Pero a medida que más lugares, como Fairbanks y partes de Canadá, abordan el tema de manera más mesurada, se está alejando de la conspiración y acercándose a la corriente principal.
La conclusión entre estas comunidades es que ahora que el fluoruro está tan ampliamente disponible en pastas dentales y enjuagues bucales, hay menos necesidad de agregarlo al agua, que ya contiene fluoruro natural. Ponerlo en agua del grifo, dicen, es una forma imprecisa de distribuir el flúor; La cantidad de fluoruro que recibe una persona depende del peso corporal y del agua consumida.
Los médicos, científicos y dentistas, incluido el Dr. Bailey del Servicio de Salud Pública, coinciden en su mayoría en que el fluoruro funciona mejor cuando se aplica tópicamente, directamente sobre los dientes, como ocurre con el cepillado.
"El hecho de que nadie sepa realmente qué dosis recibe una persona determinada del agua fluorada hace que el tema de los beneficios y daños sea muy difícil de cuantificar", dijo Rainer Newberry, profesor de geoquímica en la Universidad de Alaska, Fairbanks, que formó parte del comité. que estudió el tema antes de la votación de junio en Fairbanks. "Y esto probablemente explica la cantidad de estudios con conclusiones divergentes".

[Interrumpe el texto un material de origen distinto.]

/-! ### XPD -/

theorem exec_xpd_of_expand {s : State} {t : BitVec 6} (expand : s.phase = .expand) (current : s.t = t)
    (range : 16 ≤ t.toNat) : exec (.xpd t) s = .next (s.expandWord t) := by
  rw [exec_xpd, microStep_of_selected ((selects_xpd s t).mpr ⟨expand, current, range⟩)]

/-- Settles O25: the words XPD leaves are those of one step of the expansion. -/
theorem xpdExpandsOneWord : Obligations.XpdExpandsOneWord := by
  refine ⟨fun _ => rfl, fun s t expand current range => ⟨expandAt s.w t, ?_, ?_, fun j => wordAt_expandAt_of_ne s.w⟩⟩
  · rw [exec_xpd_of_expand expand current range, State.expandWord, expand]
  · rw [wordAt_expandAt_self, toNat_scheduleWord]

/-! ### Expand -/

/-- The schedule after the first `n` steps of Expand: words 16 to `15 + n` are written. -/
def expandSteps (x : Vector Word 64) (n : Nat) : Vector Word 64 :=
  (List.range n).foldl (fun w j => expandAt w (BitVec.ofNat 6 (16 + j))) x

theorem expandSteps_zero (x : Vector Word 64) : expandSteps x 0 = x := rfl

theorem expandSteps_succ (x : Vector Word 64) (n : Nat) :
    expandSteps x (n + 1) = expandAt (expandSteps x n) (BitVec.ofNat 6 (16 + n)) := by
  simp only [expandSteps, List.range_succ, List.foldl_append, List.foldl_cons, List.foldl_nil]

theorem expand_eq_expandSteps (x : Vector Word 64) : expand x = expandSteps x 48 := rfl

/-- No step after the first `n` writes a word below `16 + n`. -/
theorem wordAt_expandSteps_of_lt (x : Vector Word 64) {n m : Nat} (le : n ≤ m) (bound : m ≤ 48) {j : BitVec 6}
    (below : j.toNat < 16 + n) : wordAt (expandSteps x m) j = wordAt (expandSteps x n) j := by
  induction le with
  | refl => rfl
  | @step m le ih =>
    have le : n ≤ m := le
    have index : (BitVec.ofNat 6 (16 + m)).toNat = 16 + m := Nat.mod_eq_of_lt (by omega)
    have ne : j ≠ BitVec.ofNat 6 (16 + m) := fun h => by rw [h, index] at below; omega
    rw [expandSteps_succ, wordAt_expandAt_of_ne _ ne, ih (by omega)]

/-- Expand ends with the word that its first `n` steps leave below `16 + n`. -/
theorem wordAt_expand_of_lt (x : Vector Word 64) {n : Nat} (le : n ≤ 48) {j : BitVec 6} (below : j.toNat < 16 + n) :
    wordAt (expand x) j = wordAt (expandSteps x n) j := by
  rw [expand_eq_expandSteps, wordAt_expandSteps_of_lt x le (Nat.le_refl 48) below]

theorem wordAt_expand_of_lt_sixteen (x : Vector Word 64) {t : BitVec 6} (kept : t.toNat < 16) :
    wordAt (expand x) t = wordAt x t := by
  rw [wordAt_expand_of_lt x (Nat.zero_le 48) kept, expandSteps_zero]

/-- The recurrence (R98): word `t` is written from words that no later step writes. -/
theorem wordAt_expand_of_ge_sixteen (x : Vector Word 64) {t : BitVec 6} (range : 16 ≤ t.toNat) :
    wordAt (expand x) t = scheduleWord (expand x) t := by
  obtain ⟨n, index⟩ := Nat.exists_eq_add_of_le range
  have last : n + 1 ≤ 48 := by omega
  have t_eq : t = BitVec.ofNat 6 (16 + n) := by rw [← index, BitVec.ofNat_toNat, BitVec.setWidth_eq]
  calc wordAt (expand x) t
    _ = wordAt (expandSteps x (n + 1)) t := wordAt_expand_of_lt x last (by omega)
    _ = scheduleWord (expandSteps x n) t := by rw [expandSteps_succ, ← t_eq, wordAt_expandAt_self]
    _ = scheduleWord (expand x) t :=
      scheduleWord_congr range fun j below => (wordAt_expand_of_lt x (by omega) (by omega)).symm

theorem words_ext {w w' : Vector Word 64} (h : ∀ t, wordAt w t = wordAt w' t) : w = w' :=
  Vector.ext fun i inside => h (BitVec.ofNatLT i inside)

/-- Expand depends on the first sixteen words only: the recurrence gives the others, by induction on the index. -/
theorem expand_congr {x y : Vector Word 64} (first : ∀ t : BitVec 6, t.toNat < 16 → wordAt x t = wordAt y t) :
    expand x = expand y := by
  refine words_ext fun t => ?_
  induction t using (measure BitVec.toNat).wf.induction with
  | h t ih =>
    obtain kept | range := Nat.lt_or_ge t.toNat 16
    · rw [wordAt_expand_of_lt_sixteen x kept, wordAt_expand_of_lt_sixteen y kept, first t kept]
    · rw [wordAt_expand_of_ge_sixteen x range, wordAt_expand_of_ge_sixteen y range]
      exact scheduleWord_congr range ih

/-- Settles O43, a lemma for each part. -/
theorem expandSatisfiesTheRecurrence : Obligations.ExpandSatisfiesTheRecurrence := by
  refine fun x => ⟨fun t => wordAt_expand_of_lt_sixteen x, fun t range => ?_, fun y => expand_congr⟩
  rw [wordAt_expand_of_ge_sixteen x range, toNat_scheduleWord]

end Sys2Proof.Machine
end

section
/-!
PROOFS. LDV, RND and FLD, each as its rule on the registers (spec/44_compression.md R105 to R108).
-/

namespace Sys2Proof.Machine

/-! ### LDV -/

theorem exec_ldv_of_initv {s : State} (initv : s.phase = .initv) (t0 : s.t = 0) :
    exec .ldv s = .next s.loadWorking := by
  rw [exec_ldv, microStep_of_selected ((selects_ldv s).mpr ⟨initv, t0⟩)]

/-- Settles O26: LDV's own rule is the whole effect. -/
theorem ldvCopiesTheHashState : Obligations.LdvCopiesTheHashState :=
  ⟨rfl, fun _ => exec_ldv_of_initv⟩

/-! ### RND -/

theorem exec_rnd_of_round {s : State} {t : BitVec 6} (round : s.phase = .round) (current : s.t = t) :
    exec (.rnd t) s = .next (s.roundAt t) := by
  rw [exec_rnd, microStep_of_selected ((selects_rnd s t).mpr ⟨round, current⟩)]

theorem toNat_roundT1 (k wt : Word) (v : Vector Word 8) :
    (roundT1 k wt v).toNat = (v[7].toNat + (bsig1 v[4]).toNat + (ch v[4] v[5] v[6]).toNat +
      k.toNat + wt.toNat) % 2 ^ 32 := by
  simp only [roundT1, BitVec.toNat_add, Nat.mod_add_mod]

theorem toNat_roundT2 (v : Vector Word 8) :
    (roundT2 v).toNat = ((bsig0 v[0]).toNat + (maj v[0] v[1] v[2]).toNat) % 2 ^ 32 :=
  BitVec.toNat_add _ _

/-- Settles O27: the new registers are those of `roundStep`, two of them sums and six of them copies. -/
theorem rndPerformsOneRound : Obligations.RndPerformsOneRound := by
  refine ⟨fun _ => rfl, fun s t round current =>
    ⟨roundAt s.w s.v t, ?effect, ?a, rfl, rfl, rfl, ?e, rfl, rfl, rfl⟩⟩
  case effect => rw [exec_rnd_of_round round current, State.roundAt, round]
  case a =>
    rw [← toNat_roundT1, ← toNat_roundT2]
    exact BitVec.toNat_add _ _
  case e =>
    rw [← toNat_roundT1]
    exact BitVec.toNat_add _ _

/-! ### FLD -/

theorem exec_fld_of_fold {s : State} (fold : s.phase = .fold) (t0 : s.t = 0) :
    exec .fld s = .next s.foldBack := by
  rw [exec_fld, microStep_of_selected ((selects_fld s).mpr ⟨fold, t0⟩)]

theorem toNat_addWords (x y : Vector Word 8) (i : Fin 8) :
    (addWords x y)[i.val].toNat = (x[i.val].toNat + y[i.val].toNat) % 2 ^ 32 := by
  rw [addWords, Vector.getElem_zipWith, BitVec.toNat_add]

/-- Settles O28: the fold is `addWords`, and the phase is the one `phaseAfterFold` chooses. -/
theorem fldFoldsAndChoosesThePhase : Obligations.FldFoldsAndChoosesThePhase :=
  ⟨rfl, fun s fold t0 => ⟨addWords s.h s.v, exec_fld_of_fold fold t0, toNat_addWords s.h s.v⟩⟩

end Sys2Proof.Machine
end

section
/-!
PROOFS. Runs of the busy core with no reset (spec/45_pipeline.md R113, R119, R147): the host's list and the
registers move independently, so such a run is a chain of micro-operations on the registers.
-/

namespace Sys2Proof.Machine

/-! ### The ports of a busy core -/

/-- What a step of the busy core without reset does to the ports: a presented command is held, and the
response of the step before is gone (R113, R148; log 2, log 3). -/
def State.tick (s : State) : State :=
  { s with host := if s.pins.cmdValid then s.host else s.host.tail, rsp := none }

@[simp] theorem State.tick_buf (s : State) : s.tick.buf = s.buf := rfl
@[simp] theorem State.tick_fill (s : State) : s.tick.fill = s.fill := rfl
@[simp] theorem State.tick_len (s : State) : s.tick.len = s.len := rfl
@[simp] theorem State.tick_padi (s : State) : s.tick.padi = s.padi := rfl
@[simp] theorem State.tick_useq (s : State) : s.tick.useq = s.useq := rfl

/-- The ports after `n` steps of the busy core. -/
def State.ticks : Nat → State → State
  | 0, s => s
  | n + 1, s => ticks n s.tick

theorem advance_eq_tick {s : State} (rst : s.pins.rst = false) (busy : s.cmdReady = false) :
    s.advance = s.tick := by
  simp [State.advance, State.tick, State.holds, rst, busy]

theorem sameRegisters_ticks (n : Nat) (s : State) : SameRegisters (s.ticks n) s := by
  induction n generalizing s with
  | zero => exact ⟨⟨rfl, rfl, rfl, rfl, rfl, rfl, rfl, rfl, rfl⟩, rfl, rfl, rfl⟩
  | succ n ih => exact ih s.tick

theorem State.NoReset.tick {s : State} (noReset : s.NoReset) : s.tick.NoReset := by
  intro p mem
  unfold State.tick at mem
  split at mem
  · exact noReset p mem
  · exact noReset p (List.mem_of_mem_tail mem)

theorem State.NoReset.rst {s : State} (noReset : s.NoReset) : s.pins.rst = false := by
  unfold State.NoReset at noReset
  unfold State.pins
  cases host : s.host with
  | nil => rfl
  | cons p rest => exact noReset p (by simp [host])

/-! ### One micro-operation -/

/-- The micro-operation that the sequencer word of `s` selects takes `s` to `s'`. -/
def MicroTo (s s' : State) : Prop := ∃ i, decodeUseq s.useq = .instr i ∧ exec i s = .next s'

theorem append_tick (s : State) (b : Byte) : s.tick.append b = (s.append b).map State.tick := by
  unfold State.append
  simp only [State.tick_buf, State.tick_fill]
  cases memWrite1 s.buf s.fill b <;> rfl

theorem padbBody_tick {s s' : State} (h : padbBody s = .next s') : padbBody s.tick = .next s'.tick := by
  unfold padbBody at h ⊢
  simp only [append_tick, State.tick_len, State.tick_padi]
  cases byte : padByte s.len s.padi.toNat with
  | none => simp [byte] at h
  | some b =>
    cases appended : s.append b with
    | none => simp [byte, appended] at h
    | some t =>
      simp only [byte, appended] at h
      cases h
      simp only [appended]
      rfl

/-- A micro-operation neither reads nor writes the ports. -/
theorem MicroTo.tick {s s' : State} (h : MicroTo s s') : MicroTo s.tick s'.tick := by
  obtain ⟨i, selected, own⟩ := h
  have selected' : decodeUseq s.tick.useq = .instr i := by rwa [State.tick_useq]
  refine ⟨i, selected', ?_⟩
  obtain rfl | rfl | ⟨t, rfl⟩ | rfl | ⟨t, rfl⟩ | rfl := decodeUseq_instr selected
  case inl =>
    rw [exec_padb, microStep_of_selected selected] at own
    exact (microStep_of_selected selected').trans (padbBody_tick own)
  all_goals
    simp only [exec_ldw, exec_xpd, exec_ldv, exec_rnd, exec_fld, microStep_of_selected selected,
      microStep_of_selected selected'] at own ⊢
    cases own
    rfl

theorem MicroTo.busy {s s' : State} (h : MicroTo s s') : s.cmdReady = false := by
  obtain ⟨i, selected, -⟩ := h
  refine Bool.eq_false_iff.mpr fun ready => ?_
  rw [decodeUseq_of_ready ready] at selected
  cases selected

theorem MicroTo.host_eq {s s' : State} (h : MicroTo s s') : s'.host = s.host := by
  obtain ⟨i, -, own⟩ := h
  cases effect_of_exec own with
  | data b _ appended => simp [append_frame appended]
  | padb b _ appended => simp [append_frame appended]
  | _ => rfl

theorem MicroTo.noReset {s s' : State} (h : MicroTo s s') (noReset : s.NoReset) : s'.NoReset := by
  unfold State.NoReset
  rwa [h.host_eq]

theorem MicroTo.step_eq {s s' : State} (h : MicroTo s s') (noReset : s.NoReset) : step s = .next s'.tick := by
  obtain ⟨i, selected, own⟩ := h.tick
  have performed : nextAction s = .perform i := (nextAction_of_busy noReset.rst h.busy).mpr selected
  simp only [step, performed, advance_eq_tick noReset.rst h.busy, own]

/-! ### Chains of micro-operations -/

/-- `Micros n s d`: `n` micro-operations in a row take `s` to `d`. -/
inductive Micros : Nat → State → State → Prop where
  | nil (s : State) : Micros 0 s s
  | cons {n : Nat} {s s' d : State} (first : MicroTo s s') (rest : Micros n s' d) : Micros (n + 1) s d

theorem MicroTo.micros {s d : State} (h : MicroTo s d) : Micros 1 s d := .cons h (.nil d)

theorem Micros.trans {m n : Nat} {a b c : State} (h : Micros m a b) (h' : Micros n b c) :
    Micros (m + n) a c := by
  induction h with
  | nil s => rwa [Nat.zero_add]
  | cons first _ ih => exact Nat.succ_add .. ▸ .cons first (ih h')

theorem Micros.snoc {n : Nat} {s d e : State} (h : Micros n s d) (last : MicroTo d e) : Micros (n + 1) s e :=
  h.trans last.micros

theorem Micros.tick {n : Nat} {s d : State} (h : Micros n s d) : Micros n s.tick d.tick := by
  induction h with
  | nil s => exact .nil s.tick
  | cons first _ ih => exact .cons first.tick ih

theorem run_succ_of_next {M : Host.Core} {n : Nat} {s s' : M.State} (h : M.step s = .next s') :
    M.run (n + 1) s = M.run n s' := by
  rw [Host.Core.run, h]

/-- The run of a chain, with the ports moved on once per step. -/
theorem Micros.run_eq {n : Nat} {s d : State} (h : Micros n s d) (noReset : s.NoReset) :
    core.run n s = .next (d.ticks n) := by
  induction n generalizing s d with
  | zero => cases h; rfl
  | succ n ih =>
    cases h with
    | cons first rest =>
      exact (run_succ_of_next (M := core) (first.step_eq noReset)).trans <|
        ih rest.tick (first.noReset noReset).tick

end Sys2Proof.Machine
end

section
/-!
PROOFS. The compression of one block, from LOAD to the fold (spec/44_compression.md R104, R109).
-/

namespace Sys2Proof.Machine

/-! ### The five micro-operations in their phases -/

theorem microTo_loadWords {s : State} (load : s.phase = .load) (t0 : s.t = 0) : MicroTo s s.loadWords :=
  ⟨.ldw, (selects_ldw s).mpr ⟨load, t0⟩, exec_ldw_of_load load t0⟩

Pero Kenneth T. Welch, un comisionado del condado de Pinellas que votó a favor de continuar agregando fluoruro al agua, dijo que estaba sorprendido por la decisión de la comisión, diciendo que fue impulsada por los partidarios del Tea Party. Convocó a otra votación el martes pero el resultado fue el mismo. La fluoración terminará en las áreas afectadas del condado antes del 31 de diciembre. El condado espera ahorrar $205,000 anualmente al detener el uso de fluoruro.
"La retórica política prevaleció sobre la ciencia y los mejores consejos de nuestra comunidad médica y dental", dijo el Sr. Welch.